Oddly enough, this conclusion, though still resisted by the most devout supporters of past policy on Afghanistan, more or less follows from the logic that has driven that policy. What keeps people from seeing this is the fog bank of inspirational rhetoric that was used to sustain public support for the policy. According to that rhetoric, our involvement with the mujahideen was borne of moral outrage at the violation of national sovereignty by the invading Soviet army and of sympathy for the oppressed. And no doubt there was genuine outrage and sympathy within both the Carter administration, which started the arms flow, and the Reagan administration, which sustained and accelerated it. Still, at bottom, our policy in Afghanistan has been simple cold war realpolitik, and our goal has been to frustrate Soviet expansionism.
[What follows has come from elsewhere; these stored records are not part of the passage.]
-- ==== Sys2Proof/Machine/Run.lean ====
section
/-! DEFINITION. A sequence of inputs: commands, host reads and resets form one total order (spec/20_memory.md rules R43, R49). -/

namespace Sys2Proof.Machine

/-- `k` steps, stopping at the first fault or refusal. -/
def runSteps : Nat → State → Result
  | 0, s => .next s
  | k + 1, s =>
    match step s with
    | .next t => runSteps k t
    | .fault f => .fault f
    | .refused r => .refused r

/-- The host presents exactly the inputs `es`, in this order, and the block takes them all. -/
def runPort (es : List PortEvent) (s : State) : Result :=
  runSteps es.length { s with pending := es }

end Sys2Proof.Machine
end

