/-- V-ING-10, first command. -/
theorem test_ingw_eight : nextOf (exec (.ingw 8 0x3837363534333231) State.reset) = some (withAcc 0xECD09098C2C89494) := by decide

/-- V-FIN-8: a 15-digit hex digest and a zero after it. -/
theorem test_fin_hex :
    nextOf (exec (.fin 1) (withAcc 0x05E5CABB3FC1FAEB)) =
      some { withAcc 0x05E5CABB3FC1FAEB with
        out := #v[0x35, 0x45, 0x35, 0x43, 0x41, 0x42, 0x42, 0x33, 0x46, 0x43, 0x31, 0x46, 0x41, 0x45, 0x42, 0x00],
        outLen := 15 } := by decide

/-- V-FIN-7: base64. -/
theorem test_fin_base64 :
    nextOf (exec (.fin 2) (withAcc 0xAE8B14860A799888)) =
      some { withAcc 0xAE8B14860A799888 with
        out := #v[0x69, 0x4A, 0x68, 0x35, 0x43, 0x6F, 0x59, 0x55, 0x69, 0x36, 0x34, 0x3D, 0x00, 0x00, 0x00, 0x00],
        outLen := 12 } := by decide

/-- V-TBL-5. -/
theorem test_tblrd :
    nextOf (exec (.tblrd 0x80) State.reset) =
      some { State.reset with
        out := #v[0xB5, 0xC9, 0x4B, 0xAC, 0x29, 0x93, 0x6C, 0x9A, 0x00, 0x00, 0x00, 0x00, 0x00, 0x00, 0x00, 0x00],
        outLen := 8 } := by decide

/-- V-ING-18: `N` = 9 changes `STATUS.ILL` alone. -/
theorem test_illegal_ingw :
    nextOf (exec (.illegalIngwN9 0x3900) (withAcc 5)) = some { withAcc 5 with ill := true } ∧
    nextOf (exec (.illegalIngwN10to11 0x3A00) (withAcc 5)) = some { withAcc 5 with ill := true } ∧
    nextOf (exec (.illegalIngwN12to15 0x3F00) (withAcc 5)) = some { withAcc 5 with ill := true } := by decide

/-- V-CTL-4 and V-CTL-5. -/
theorem test_reserved :
    nextOf (exec (.reservedOp6to7 0x6000) (withAcc 5)) = some { withAcc 5 with ill := true } ∧
    nextOf (exec (.reservedOp8toF 0xF123) { withAcc 5 with ill := true }) = some { withAcc 5 with ill := true } := by decide

/-! ## Ports -/

/-- The command at the port is the next one to run, and a table row's word is it. -/
theorem test_step_runs_fetch_word :
    nextOf (step (State.reset.withFetchWord 16 0x2061)) = some (withAcc 0x8C2F8445B4CBFC3C) := by decide

/-- V-CTL-7 and the edges of the host read map (R45). -/
theorem test_host_read_map :
    let s := { State.reset with out := Vector.replicate 16 0xAA, outLen := 1, ill := true }
    (hostRead s 0x00, hostRead s 0x0F, hostRead s 0x10, hostRead s 0x11, hostRead s 0x12, hostRead s 0xFF) =
      (0xAA, 0xAA, 0x01, 0x01, 0x00, 0x00) := by decide

/-- V-CTL-6. -/
theorem test_reset_step :
    nextOf (step { withAcc 7 with outLen := 9, ill := true, pending := [.reset] }) = some State.reset := by decide

/-- V-FIN-3: the padded hex of zero. -/
theorem test_hex_padded : encHex { hw with hexPad := true } 0 = List.replicate 16 0x30 := by decide

/-- The catalogued check value of `"123456789"` (R102). -/
theorem test_catalogue_check_value :
    catalogueCrc [0x31, 0x32, 0x33, 0x34, 0x35, 0x36, 0x37, 0x38, 0x39] = 0xAE8B14860A799888 := by decide +kernel

/-! ## The assembler (R69, R70) -/

theorem test_asm_ingw : assembleLine "ingw 3, 0x0000000000636261 ; abc".toList = some [(0x3300, 0x636261)] := by decide
theorem test_asm_quoted_char : assembleLine "INGB 'a'".toList = some [(0x2061, 0)] := by decide
theorem test_asm_ing_text :
    assembleLine "ING \"123456789\"".toList = some [(0x3800, 0x3837363534333231), (0x3100, 0x39)] := by decide
/-- A quoted apostrophe, a quoted `;` and a quoted `,` before a comment and between commas (notes/assumptions/10.md). -/
theorem test_asm_quoting :
    assembleLine "INGB ''' ; x".toList = some [(0x2027, 0)] ∧
    assembleLine "ING ''',',', ';' ; x".toList = some [(0x3300, 0x3B2C27)] := by decide
theorem test_asm_out_of_range :
    assembleLine "INGW 9, 0".toList = none ∧ assembleLine "FIN 16".toList = none ∧ assembleLine "TBLRD 256".toList = none := by
  decide
theorem test_asm_fin_names :
    assembleLine "FIN".toList = some [(0x4000, 0)] ∧ assembleLine "fin base64".toList = some [(0x4200, 0)] := by decide

/-! ## Witnesses: a concrete state and operands for the hypotheses of each statement -/

theorem witness_DecodeFollowsRuleR65 :
    (0x0FFF : CmdWord).extractLsb' 12 4 = 0x0 ∧ (0x1000 : CmdWord).extractLsb' 12 4 = 0x1 ∧
    (0x20FF : CmdWord).extractLsb' 12 4 = 0x2 ∧
    ((0x3800 : CmdWord).extractLsb' 12 4 = 0x3 ∧ ((0x3800 : CmdWord).extractLsb' 8 4).toNat ≤ 8) ∧
    ((0x3900 : CmdWord).extractLsb' 12 4 = 0x3 ∧ 8 < ((0x3900 : CmdWord).extractLsb' 8 4).toNat) ∧
    (0x4F00 : CmdWord).extractLsb' 12 4 = 0x4 ∧ (0x50FF : CmdWord).extractLsb' 12 4 = 0x5 ∧
    6 ≤ ((0x6000 : CmdWord).extractLsb' 12 4).toNat := by decide

theorem witness_IllegalEncodingsOfRuleR66 :
    (0x39FF : CmdWord) &&& 0xFF00 = 0x3900 ∧ (0x3BFF : CmdWord) &&& 0xFE00 = 0x3A00 ∧ (0x3FFF : CmdWord) &&& 0xFC00 = 0x3C00 ∧
    (0x7FFF : CmdWord) &&& 0xE000 = 0x6000 ∧ (0x8000 : CmdWord) &&& 0x8000 = 0x8000 ∧
    (decode 0x3900 0).illegalWord.isSome := by decide

theorem witness_UnreadBitsHaveNoEffect :
    (0x0FFF : CmdWord).extractLsb' 12 4 = (0x0000 : CmdWord).extractLsb' 12 4 ∧
    ((0x2F61 : CmdWord).extractLsb' 12 4 = 0x2 ∧ (0x2F61 : CmdWord).extractLsb' 0 8 = (0x2061 : CmdWord).extractLsb' 0 8) ∧
    ((0x42FF : CmdWord).extractLsb' 12 4 = 0x4 ∧ (0x42FF : CmdWord).extractLsb' 8 4 = (0x4200 : CmdWord).extractLsb' 8 4) ∧
    ((0x33FF : CmdWord).extractLsb' 8 4 = (0x3300 : CmdWord).extractLsb' 8 4 ∧
      ∀ k < ((0x33FF : CmdWord).extractLsb' 8 4).toNat,
        (0xFFFFFFFFFF636261 : Word).extractLsb' (8 * k) 8 = (0x636261 : Word).extractLsb' (8 * k) 8) ∧
    assemble (.ingb 0x61) = some [(0x2061, 0)] := by decide

theorem witness_DecodeOfEncodeIsIdentity : (Instr.ingw 8 0x3837363534333231).wf = true := by decide

theorem witness_AssemblerRejectsRangesAndEmitsNoIllegalCommand : assemble (.ingw 8 1) = some [(0x3800, 1)] ∧
    assemble (.ing [255, 1]) = some [(0x3200, 0x1FF)] ∧ assemble (.ing [1, 256]) = none := by decide

theorem witness_IngExpansionIngestsItsBytes :
    (ingExpansion [1, 2, 3, 4, 5, 6, 7, 8, 9])[1]? = some (0x3100, 9) := by decide

theorem witness_RomIsLinear : 1 ≤ 7 ∧ 7 ≤ 7 := by decide

theorem witness_TblrdReadsOneEntry : (0x5FFF : CmdWord) &&& 0xF000 = 0x5000 := by decide

theorem witness_IngestRunsThroughWorkingForms : 0 < [(0x61 : Byte)].length ∧ (8 : Nibble).toNat ≤ 8 := by decide

theorem witness_IngbUpdatesAccumulator : (0x2F61 : CmdWord) &&& 0xF000 = 0x2000 := by decide

theorem witness_IngwFoldsItsLanes :
    ((0x3800 : CmdWord) &&& 0xF000 = 0x3000 ∧ ((0x3800 : CmdWord).extractLsb' 8 4).toNat ≤ 8) ∧ (8 : Nibble).toNat ≤ 8 ∧
    (∀ k < (3 : Nibble).toNat, (0xFFFFFFFFFF636261 : Word).extractLsb' (8 * k) 8 = (0x636261 : Word).extractLsb' (8 * k) 8) ∧
    8 < (9 : Nibble).toNat := by decide

theorem witness_AnyCommandSplitComputesTheStreamCrc :
    [PortEvent.command 0x3200 0x6261, .read 0x10, .command 0x2063 0, .command 0x4100 0, .command 0x6000 0].all keepsStream =
      true := by decide

theorem witness_InterleavedHostsComputeTheInterleavedStream :
    Interleaves [PortEvent.command 0x2061 0] [.command 0x3200 0x6362] [.command 0x3200 0x6362, .command 0x2061 0] ∧
    [PortEvent.command 0x2061 0].all keepsStream = true ∧ [PortEvent.command 0x3200 0x6362].all keepsStream = true :=
  ⟨.right _ (.left _ .nil), by decide, by decide⟩

theorem witness_SingleBitFlipChangesTheResult : 0 < 8 ∧ 7 < 8 := by decide

theorem witness_IngestIsInjectiveInTheAccumulator : ingest hw 5 [0x61] = ingest hw 5 [0x61] := rfl

theorem witness_FinWritesTheSelectedDigest :
    (0x4FFF : CmdWord) &&& 0xF000 = 0x4000 ∧ 7 < (encBuffer hw 0).length := by decide

theorem witness_UnrecognisedSelectorFallsBackToBuffer : 3 ≤ (3 : Nibble).toNat ∧ 3 ≤ (15 : Nibble).toNat := by decide

theorem witness_BufferIsLittleEndianBijection : [(1 : Byte), 2, 3, 4, 5, 6, 7, 8].length = 8 := rfl

theorem witness_HexIsTheNumericValueUpperCase :
    hw.hexPad = false ∧ { hw with hexPad := true }.hexPad = true ∧ (0 : Word) = 0 ∧ (0x10 : Word) ≠ 0 ∧
    0 < (encHex hw 0x10).length := by decide

theorem witness_Base64DecodesToBuffer : encBase64 1 = encBase64 1 := rfl

theorem witness_EmptyInputHasTheIdentityDigest : State.reset.acc = 0 := by decide
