-- ==== Sys2Proof/Machine/Flags.lean ====
section
/-! DEFINITION. The sticky error bits (spec/10_state.md R27, spec/60_exceptions.md R180 to R183) and the STATUS word
(spec/10_state.md R28, spec/47_system.md R171). -/

namespace Sys2Proof.Machine

/-- Set the bit that records an error (R27): exactly one bit per error (R185). -/
def setErrorBit (e : CoreError) (s : State) : State :=
  match e with
  | .invalidStateLength => { s with eLen := true }
  | .unseeded => { s with eUns := true }
  | .illegalCommand => { s with eIll := true }
  | .fatalCursor => { s with fatal := true }

/-- Clear the three sticky bits together; FATAL is not touched (R172). -/
def clearErrorBits (s : State) : State :=
  { s with eLen := false, eUns := false, eIll := false }

/-- `STATUS = {3'b000, FATAL, E_ILL, E_UNS, E_LEN, VALID, 1'b0, LCNT[9:0], KSN[2:0], IDX[9:0]}` (R171, R28). -/
def statusWord (s : State) : Word :=
  0#3 ++ BitVec.ofBool s.fatal ++ BitVec.ofBool s.eIll ++ BitVec.ofBool s.eUns ++ BitVec.ofBool s.eLen ++
    BitVec.ofBool s.valid ++ 0#1 ++ s.lcnt ++ s.ksn ++ s.idx

end Sys2Proof.Machine
end

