-- ==== Sys2Proof/Laws/Encoding.lean ====
section
/-! SUPPORT. The fields of a command word, and that every Instr respects its format. -/

namespace Sys2Proof

@[simp] theorem opField_commandWord (op : Opcode) (arg : Word) : opField (commandWord op arg) = opcodeNumber op := by
  unfold opField commandWord
  rw [BitVec.extractLsb'_append_eq_of_le (by decide)]
  simp

@[simp] theorem argField_commandWord (op : Opcode) (arg : Word) : argField (commandWord op arg) = arg := by
  unfold argField commandWord
  rw [BitVec.extractLsb'_append_eq_of_add_le (by decide)]
  simp

/-- The two fields make up the whole word. -/
theorem fields_append (c : Command) : (opField c ++ argField c : Command) = c := by
  apply BitVec.eq_of_getLsbD_eq
  intro i hi
  simp only [opField, argField, BitVec.getLsbD_append, BitVec.getLsbD_extractLsb']
  by_cases h : i < 32
  · simp [h]
  · have : i - 32 < 8 := by omega
    simp [h, this, Nat.add_sub_cancel' (Nat.le_of_not_lt h)]

@[simp] theorem opcodeOfNumber_opcodeNumber (op : Opcode) : opcodeOfNumber (opcodeNumber op) = some op := by
  cases op <;> rfl

/-- A number that stands for an opcode is that opcode's number. -/
theorem opcodeNumber_of_opcodeOfNumber {n : Byte} {op : Opcode} (h : opcodeOfNumber n = some op) : opcodeNumber op = n := by
  unfold opcodeOfNumber at h
  apply BitVec.eq_of_toNat_eq
  split at h <;> first
    | (injection h with h; subst h; simp_all [opcodeNumber])
    | cases h

@[simp] theorem opcodeOf_instrOf (op : Opcode) (arg : Word) : Machine.opcodeOf (Machine.instrOf op arg) = op := by
  cases op <;> rfl

end Sys2Proof
end

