/-- Two arrays that agree but for the low 31 bits of word 0 have the same raw words from word 1 on. -/
theorem rawWord_eq_of_live {a b : Words} (hwords : ∀ i, 1 ≤ i → i < 624 → wordAt a i = wordAt b i)
    (hbit : (wordAt a 0).getLsbD 31 = (wordAt b 0).getLsbD 31) (k : Nat) (hpos : 1 ≤ k) (hk : k < 1248) :
    rawWord a k = rawWord b k := by
  induction k using Nat.strong_induction_on with
  | _ k ih =>
    rcases Nat.lt_or_ge k 624 with hold | hnew
    · rw [rawWord_of_lt a hold, rawWord_of_lt b hold, hwords k hpos hold]
    · obtain ⟨j, rfl⟩ := Nat.exists_eq_add_of_le' hnew
      have htop : (rawWord a j).getLsbD 31 = (rawWord b j).getLsbD 31 := by
        rcases Nat.eq_zero_or_pos j with rfl | hj
        · exact hbit
        · rw [ih j (by omega) hj (by omega)]
      rw [rawWord_recurrence a (by omega), rawWord_recurrence b (by omega), twistJoin_congr htop,
        ih (j + 397) (by omega) (by omega) (by omega), ih (j + 1) (by omega) (by omega) (by omega)]

/-- Settles O19: the twisted array is the raw words from 624 on. -/
theorem lowBitsOfWordZeroAreDead : Obligations.LowBitsOfWordZeroAreDead := by
  intro a b hwords hbit
  refine words_ext fun i (hi : i < 624) => ?_
  have hraw := rawWord_eq_of_live hwords hbit (i + 624) (by omega) (by omega)
  rwa [rawWord_of_ge a (by omega), rawWord_of_ge b (by omega), Nat.add_sub_cancel] at hraw

/-! ### EXTRACT (R113, R123, R124) -/

/-- Settles O26: below 624 the draw is `takeWord`, at 624 it is `takeWord` of the twisted state. -/
theorem extractAnswersTheNextWord : Obligations.ExtractAnswersTheNextWord := fun _ =>
  ⟨rfl,
    fun hf hv hi => exec_extract_of_ok hf hv (extract_of_lt hi),
    fun hf hv hi => exec_extract_of_ok hf hv (extract_of_eq hi),
    exec_of_fatal (i := .extract) nofun⟩

end Sys2Proof

/-! SUPPORT. The statements about tempering (spec/42_temper_extract.md). -/

namespace Sys2Proof

open Sys2Proof.Machine

/-! ### Tempering (R120, R121, R122) -/

theorem and_xor_distrib_right {w : Nat} (a b m : BitVec w) : (a ^^^ b) &&& m = (a &&& m) ^^^ (b &&& m) := by
  refine BitVec.eq_of_getLsbD_eq fun j _ => ?_
  simp only [BitVec.getLsbD_and, BitVec.getLsbD_xor, Bool.and_xor_distrib_right]

/-- A step xors a word with its shifted and masked image, and shift and mask are linear (R120). -/
theorem stepRight_xor (a b : Word) (k : Nat) (m : Word) : stepRight (a ^^^ b) k m = stepRight a k m ^^^ stepRight b k m := by
  rw [stepRight, stepRight, stepRight, BitVec.ushiftRight_xor_distrib, and_xor_distrib_right]
  ac_rfl

theorem stepLeft_xor (a b : Word) (k : Nat) (m : Word) : stepLeft (a ^^^ b) k m = stepLeft a k m ^^^ stepLeft b k m := by
  rw [stepLeft, stepLeft, stepLeft, BitVec.shiftLeft_xor_distrib, and_xor_distrib_right]
  ac_rfl

/-- Settles O20: each of the four steps is linear. -/
theorem temperIsLinear : Obligations.TemperIsLinear := by
  refine ⟨by decide, fun a b => ?_⟩
  simp only [temper_eq_steps, stepRight_xor, stepLeft_xor]
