-- ==== Sys2Proof/Machine/Stream.lean ====
section
/-! DEFINITION. The stream notation: its lines as transactions (R74), and the pseudo-operations as lists of lines (R75). -/

namespace Sys2Proof.Machine

/-- `B hh` (R74). -/
def lineB (data : Byte) : Txn := .inp { eos := false, data := data }

/-- `EOS`, its data bits 0 (R74). -/
def lineEos : Txn := .inp { eos := true, data := 0#Config.tokenDataWidth }

/-- `TAKE` (R74). -/
def lineTake : Txn := .out

/-- `RST` (R74). -/
def lineRst : Txn := .reset

/-- `BYTES h1 ... hn` (R75). -/
def bytesLines (bs : List Byte) : List Txn := bs.map lineB

/-- A frame around 24 data bytes, whose checksum byte is exclusive-ored with `m`. -/
def frameOf (m : Byte) (data : List Byte) : List Txn :=
  lineB Config.syncByte :: (bytesLines data ++ [lineB (crc8 data ^^^ m)])

/-- `FRAME f0, ..., f10` (R75). -/
def frameLines (r : Record) : List Txn := frameOf 0#Config.tokenDataWidth (recordBytes r)

/-- R75 gives FRAMEX for m in 0x01..0xFF only. -/
def frameXInRange (m : Byte) : Bool := decide (m ≠ 0#Config.tokenDataWidth)

/-- `FRAMEX m, f0, ..., f10`, the checksum byte corrupted by `m` (R75). DESIGN CHOICE (log entry 14): R75 gives no meaning to
m = 0, where this is the good FRAME. -/
def frameXLines (m : Byte) (r : Record) : List Txn := frameOf m (recordBytes r)

/-- R75 gives PART for n in 0..24 only: at least the checksum byte of the frame is missing. -/
def partInRange (n : Nat) : Bool := decide (n + 1 < Config.frameLen)

/-- `PART n, f0, ..., f10`: the sentinel and `n` payload bytes (R75). DESIGN CHOICE (log entry 14): R75 gives no meaning to
n above 24, where this is the whole FRAME. -/
def partLines (n : Nat) (r : Record) : List Txn := (frameLines r).take (n + 1)

end Sys2Proof.Machine
end

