-- ==== Sys2Proof/Tests/Slice0.lean ====
section
/-! SUPPORT. The model's own tests: the well-formedness check, decoding of words written out from the patterns of R66, one step of each
operation on the vectors of 95_test_vectors (expected values from there), and for each statement with hypotheses a state
and operands that meet them. -/

namespace Sys2Proof.Tests

open Sys2Proof Sys2Proof.Machine

/-! ## Helpers -/

/-- The state {phase, cnt, crc, out_valid} of 95_test_vectors, buf unwritten, with some transactions pending. -/
def st (p : Phase) (n : Nat) (c : Byte) (v : Bool) (pend : List Txn) : State :=
  { State.reset with phase := p, cnt := BitVec.ofNat 5 n, crc := c, outValid := v, pending := pend }

/-- buf with its first `n` bytes 0. -/
def zeros (n : Nat) : Memory := (List.range n).map fun i => (i, 0#8)

/-- A RECORD of zeros is held. -/
def heldRecord (pend : List Txn) : State := { st .hunt 0 0x00#8 true pend with buf := zeros 24 }

/-- A CORRUPT outcome is held. -/
def heldCorrupt (pend : List Txn) : State := { st .hunt 0 0xE5#8 true pend with outKind := .corrupt }

/-- The Record of W1, [42, 1, -2, 0, ...]. -/
def w1 : Record := ⟨42, #v[1, -2, 0, 0, 0, 0, 0, 0, 0, 0]⟩

/-- The Record of the third RECORD row of section 2.5. -/
def corners : Record := ⟨2147483648, #v[-32768, 32767, -1, 1, -256, 255, 16705, -16192, 2, 3]⟩

/-- What a step or an operation leaves, read by `f`; `none` where it stops. -/
def after {α : Type} (f : State → α) (r : Result) : Option α :=
  match r with
  | .next t => some (f t)
  | .fault _ => none
  | .refused _ => none

/-- {phase, cnt, crc, out_valid} of a state. -/
def regs (s : State) : Phase × Nat × Byte × Bool := (s.phase, s.cnt.toNat, s.crc, s.outValid)

/-! ## Well-formedness (R66, R67) and the constants (R7) -/

theorem test_wf_refuses_skip_of_sentinel : wellFormed (.skip 0x41#8) = false := by decide
theorem test_wf_accepts_skip_one_bit_away : wellFormed (.skip 0x40#8) = true := by decide
theorem test_config_lengths :
    (Config.dataLen, Config.payloadLen, Config.frameLen, Config.nS16, Config.outDepth) = (24, 25, 26, 10, 1) := by decide
theorem test_config_bytes :
    (Config.syncByte, Config.crcPoly, Config.crcInit, Config.crcXorOut) = (0x41#8, 0x07#8, 0x00#8, 0x00#8) := by decide

/-! ## Decoding: words written out from the patterns of R66 -/

theorem test_decode_skip : decode 0b0000011000001#13 = .ok (.skip 0xC1#8) := by decide
theorem test_decode_sync : decode 0b0000001000001#13 = .ok .sync := by decide
theorem test_decode_eosIdle : decode 0b0000101000001#13 = .ok .eosIdle := by decide
theorem test_decode_load : decode 0b0001000101010#13 = .ok (.load 0x2A#8) := by decide
theorem test_decode_eosBody : decode 0b0001100000000#13 = .ok .eosBody := by decide
theorem test_decode_check : decode 0b0010011100101#13 = .ok (.check 0xE5#8) := by decide
theorem test_decode_eosCheck : decode 0b0010111111111#13 = .ok .eosCheck := by decide
theorem test_decode_deliver : decode 0b0111100110011#13 = .ok .deliver := by decide
theorem test_decode_reset : decode 0b1011100110011#13 = .ok .reset := by decide
theorem test_decode_done_is_no_operation : decode 0b0011001000001#13 = .error .inputWhenDone := by decide
theorem test_decode_reserved : decode 0b1100000000000#13 = .error .reservedKind := by decide

theorem test_table_word_skip : decodeTableWord 16 0x0000 = some (.skip 0x00#8) := by decide
theorem test_table_word_reset : decodeTableWord 16 0x1000 = some .reset := by decide
theorem test_table_word_above_key : decodeTableWord 16 0x2000 = none := by decide

/-! ## The CRC (95_test_vectors section 2.1) -/

theorem test_crc_step_one : crc8Step 0x00#8 0x01#8 = 0x07#8 := by decide
theorem test_crc_step_top_bit : crc8Step 0x00#8 0x80#8 = 0x89#8 := by decide
theorem test_crc_step_zero_byte_shifts : crc8Step 0x07#8 0x00#8 = 0x15#8 := by decide
theorem test_crc_check_value :
    crc8 [0x31#8, 0x32#8, 0x33#8, 0x34#8, 0x35#8, 0x36#8, 0x37#8, 0x38#8, 0x39#8] = 0xF4#8 := by decide +kernel
theorem test_crc_w1 : crc8 (recordBytes w1) = 0xE5#8 := by decide +kernel
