-- ==== Sys2Proof/Machine/Operands.lean ====
section
/-! DEFINITION. Operand forms (spec 30_encoding.md R46) and the one addressing mode (20_memory.md
R30, 43_index_memory.md R87). Every immediate is an unsigned field taken as it is. -/

namespace Sys2Proof.Machine

/-- The effective address of a memory access: reduced to 12 bits (R30). -/
def effAddr (a : Word) : Nat := (a &&& 0x0FFF).toNat

/-- `zext_16(nnn)`: an address as PC or I takes it (R46). -/
def zextAddr (nnn : Addr) : Word := nnn.setWidth 16

/-- A register as an addend of a 16-bit sum (R73, R89). -/
def zextByte (b : Byte) : Word := b.setWidth 16

/-- The address of font glyph d: 5 * d (R90, R100). -/
def glyphAddr (d : Byte) : Word := zextByte d * 5

/-- The decimal digits of a byte: hundreds, tens, ones (R91). -/
def bcdDigits (v : Byte) : List Byte := [v / 100, v / 10 % 10, v % 10]

/-- The key a register value names, when it is one: 0x0 to 0xF (R101). -/
def keyOfByte (k : Byte) : Option Key :=
  if h : k.toNat < 16 then some ⟨k.toNat, h⟩ else none

/-- The byte that names a key: its index (R104, "canonical value" read as the index, D18). -/
def byteOfKey (k : Key) : Byte := BitVec.ofNat 8 k.val

/-- The register VF (R13). -/
def vf : Reg := 15

end Sys2Proof.Machine
end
If you look closely at the inspirational rhetoric, you can see the realpolitik between the lines. Reagan, in a 1986 message to Congress about the Reagan Doctrine, said, “We have acted in the belief that our peaceful and prosperous future can best be assured in a world in which other peoples too can determine their own destiny, free of coercion or tyranny from either at home or abroad.” In othre words: we’re the superpower; they’re the proxies.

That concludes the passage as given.